/-- PARK (R316, R134): at its position a blocked bound thread becomes WAITING while the run queue holds a READY context. A vector command whose destination is g0 or k0 alone sets no pending bit, and may still stand in its queue when its context leaves (DESIGN CHOICE, log 86). -/
def execPark (s : State) : Host.Outcome State Fault Refusal :=
  let n := s.sel.a
  match s.boundIn n s.sel.b with
  | some (.ctx _ i) =>
    let t := Thr.ctx n i
    let c := s.ctx t
    let ev := c.wait.bits 0 4
    if !s.parks n s.sel.b then .next s
    else if !c.pend.empty then
      match s.dueAt t {} true with
      | some f => .next (s.takeFail t f)
      | none => .next s
    else
      let s' := (s.waitsHere n s.sel.b ev).unbind n i { c with st := .waiting }
      .next (s'.trace n 10 0x14 (parkSub ev) c.traceName.1 c.traceName.2 0 c.pc 0)
  | _ => .next s

/-- A free slot of a core and a READY context for it: R313 binds in this cycle (R316, R334). -/
def Core.bindDue (k : Core) : Bool := k.gang.isSome && k.freeSlot.isSome && k.ctxs.any (fun p => p.2.st == CtxState.ready)

/-- Something of the run queue is due in this cycle: a thread parks at its position, a free slot binds, or a count of cycles is full (R315, R316, R334). -/
def State.queueDue (s : State) : Bool := s.parkDue || s.cores.any (fun p => p.2.bindDue || p.2.ctxs.any (fun q => q.2.agedOut))

/-- AGING_STEP (R315): after 2^20 cycles unbound a READY context below 126 rises by one. -/
def execAgingStep (s : State) : Host.Outcome State Fault Refusal :=
  let t := Thr.ctx s.sel.a s.sel.b
  let c := s.ctx t
  if !c.agedOut then .next s
  else .next ((s.setCtx t { c with aged := 0, prio := if c.prio < 126 then c.prio + 1 else c.prio }).respill s.sel.a s.sel.b)

/-- No other spilled context of the core ranks above this one (R312). -/
def Core.topSpilled (c : Core) (i : Nat) (x : Ctx) : Bool :=
  c.ctxs.all (fun p => p.1 == i || p.2.spilled.isNone || !goesFirst x p.2)

/-- SPILL_RETURN (R312): the highest-ranked spilled READY context returns once an entry of the store is free; an image that R90 rejects ends the gang, and so does an uncorrectable one, with CODE 0x13 (R425). -/
def execSpillReturn (s : State) : Host.Outcome State Fault Refusal :=
  let n := s.sel.a
  let i := s.sel.b
  let k := s.core n
  let c := s.ctx (.ctx n i)
  match c.spilled with
  | none => .next s
  | some j =>
    if c.st ≠ .ready || decide (storeRoom ≤ k.stored) || !k.topSpilled i c then .next s
    else
      match s.unspill n i j with
      | some s => .next s
      | none => .next (s.endByImage n i j)

end Sys2Proof.Machine
end

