/-- BUFREG (R397). -/
def execBufreg (s : State) : Host.Outcome State Fault Refusal :=
  let part := s.sel.a
  if !s.isPart part || s.tpOp part != 4 then .next s
  else
    let p := s.tpTarget part
    let a0 := s.tpArg part 0
    let b : BufName := { secure := a0.bits 20 1 == 1, fmt := a0.bits 16 4, asid := s.tpAsid part, name := a0.bits 0 16, base := s.tpArg part 1, len := (s.tpArg part 2).bits 0 45 }
    let t := s.tray p
    match t.freeName with
    | none => .next (s.tpDone part 1)
    | some i =>
      if !s.potIn part p || decide (9 < b.fmt) || (t.nameKey b.name b.asid).isSome || !s.bufPlace p b.base b.len then .next (s.tpDone part 1)
      else .next ((s.setTray p { t with names := SMap.ins t.names i b }).tpDone part 0)

/-- BUFDEL (R397). -/
def execBufdel (s : State) : Host.Outcome State Fault Refusal :=
  let part := s.sel.a
  if !s.isPart part || s.tpOp part != 5 then .next s
  else
    let p := s.tpTarget part
    let t := s.tray p
    match t.nameKey ((s.tpArg part 0).bits 0 16) (s.tpAsid part) with
    | some i => if s.potIn part p then .next ((s.setTray p { t with names := SMap.del t.names i }).tpDone part 0) else .next (s.tpDone part 1)
    | none => .next (s.tpDone part 1)

/-! ## CADDY (R362, R363) -/

/-- Every field of a descriptor lies in its range, and the reserved ones are 0. -/
def descFields (d : Desc) : Bool :=
  (descFmt d == 0 || descFmt d == 2 || descFmt d == 5) && decide (4 ≤ descDim d ∧ descDim d ≤ 1024) && decide (2 ≤ descDeg d ∧ descDeg d ≤ 64)
    && decide (1 ≤ descLb d ∧ descLb d ≤ 256) && decide (1 ≤ descShards d ∧ descShards d ≤ 32) && decide (1 ≤ descNpages d)
    && (dword d 0).bits 16 3 == 0 && (dword d 1).bits 45 3 == 0 && (dword d 1).bits 0 21 == 0

/-- A running or saved gang, of this module or another, holds a lease on storage pages of the descriptor. -/
def State.storeLeased (s : State) (part : Nat) (d : Desc) : Bool :=
  s.parts.any (fun p => p.2.remote.any (fun h => h.asid == descAsid d
    && (rangeFrom 0 (descShards d)).any (fun n => overlap (storeSpan part d n) (s.leaseKey h.base, s.leaseKey h.base + h.length))))
  || s.gangs.any (fun p => (p.2.attached || p.2.detachedNow) && p.2.record.asid == descAsid d
    && p.2.record.lease.any (fun l => (rangeFrom 0 (descShards d)).any (fun n => overlap (storeSpan part d n) (s.leaseSpan l.2))))

/-- A descriptor with V = 1 is refused (R363). -/
def State.descRefused (s : State) (part : Nat) (d : Desc) : Bool :=
  !descFields d || decide ((s.partOf part).2 < descBasepot d + descShards d)
    || (rangeFrom 0 (descShards d)).any (fun n => s.potSecure (shardPot part d n) != descSecure d) || s.storeLeased part d

/-- Every shard of a caddy starts empty with its stamp at 0 (R363). -/
def State.startShards (s : State) (part c : Nat) (d : Desc) : State :=
  (rangeFrom 0 (descShards d)).foldl (fun s n =>
    let p := shardPot part d n
    let t := s.tray p
    s.setTray p { t with shards := SMap.ins t.shards c { desc := some d, inst := s.next, queue := (SMap.get {} t.shards c).queue } }) { s with next := s.next + 1 }

/-- CADDY (R362, R363, R389): a descriptor is installed, or its V is cleared and every shard has the clearing still to apply. A new installation waits until an earlier clearing has been applied everywhere (DEDUCED, log 22). -/
def execCaddy (s : State) : Host.Outcome State Fault Refusal :=
  let part := s.sel.a
  if !s.isPart part || s.tpOp part != 6 then .next s
  else
    let p := s.part part
    let c := (s.tpArg part 0).bits 0 6
    let d : Desc := [s.tpArg part 1, s.tpArg part 2, 0, 0]
    let old := SMap.get [] p.caddies c
    if descV d then
      if descV old || s.descRefused part d then .next (s.tpDone part 1)
      else if p.clearing.any (fun x => x.1 == c) then .next s
      else .next (((s.setPart part { p with caddies := SMap.ins p.caddies c d }).startShards part c d).tpDone part 0)
    else
      let gone := if descV old then (rangeFrom 0 (descShards old)).map (fun n => (c, n, shardPot part old n)) else []
      .next ((s.setPart part { p with
        caddies := SMap.ins p.caddies c d
        clearing := p.clearing ++ gone
        retired := if descV old then SMap.ins p.retired c old else p.retired }).tpDone part 0)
···
Exact duplication is required for the lines above, from the line that contains "some (.ctx _ i) =>" to the line that contains "else .next ((s.setCtx", inclusive; omit all others.

* [EXERCISE SOLUTION]:
  | some (.ctx _ i) =>
    let t := Thr.ctx n i
    let c := s.ctx t
    let ev := c.wait.bits 0 4
    if !s.parks n s.sel.b then .next s
    else if !c.pend.empty then
      match s.dueAt t {} true with
      | some f => .next (s.takeFail t f)
      | none => .next s
    else
      let s' := (s.waitsHere n s.sel.b ev).unbind n i { c with st := .waiting }
      .next (s'.trace n 10 0x14 (parkSub ev) c.traceName.1 c.traceName.2 0 c.pc 0)
  | _ => .next s

/-- A free slot of a core and a READY context for it: R313 binds in this cycle (R316, R334). -/
def Core.bindDue (k : Core) : Bool := k.gang.isSome && k.freeSlot.isSome && k.ctxs.any (fun p => p.2.st == CtxState.ready)

/-- Something of the run queue is due in this cycle: a thread parks at its position, a free slot binds, or a count of cycles is full (R315, R316, R334). -/
def State.queueDue (s : State) : Bool := s.parkDue || s.cores.any (fun p => p.2.bindDue || p.2.ctxs.any (fun q => q.2.agedOut))

/-- AGING_STEP (R315): after 2^20 cycles unbound a READY context below 126 rises by one. -/
def execAgingStep (s : State) : Host.Outcome State Fault Refusal :=
  let t := Thr.ctx s.sel.a s.sel.b
  let c := s.ctx t
  if !c.agedOut then .next s
  else .next ((s.setCtx t { c with aged := 0, prio := if c.prio < 126 then c.prio + 1 else c.prio }).respill s.sel.a s.sel.b)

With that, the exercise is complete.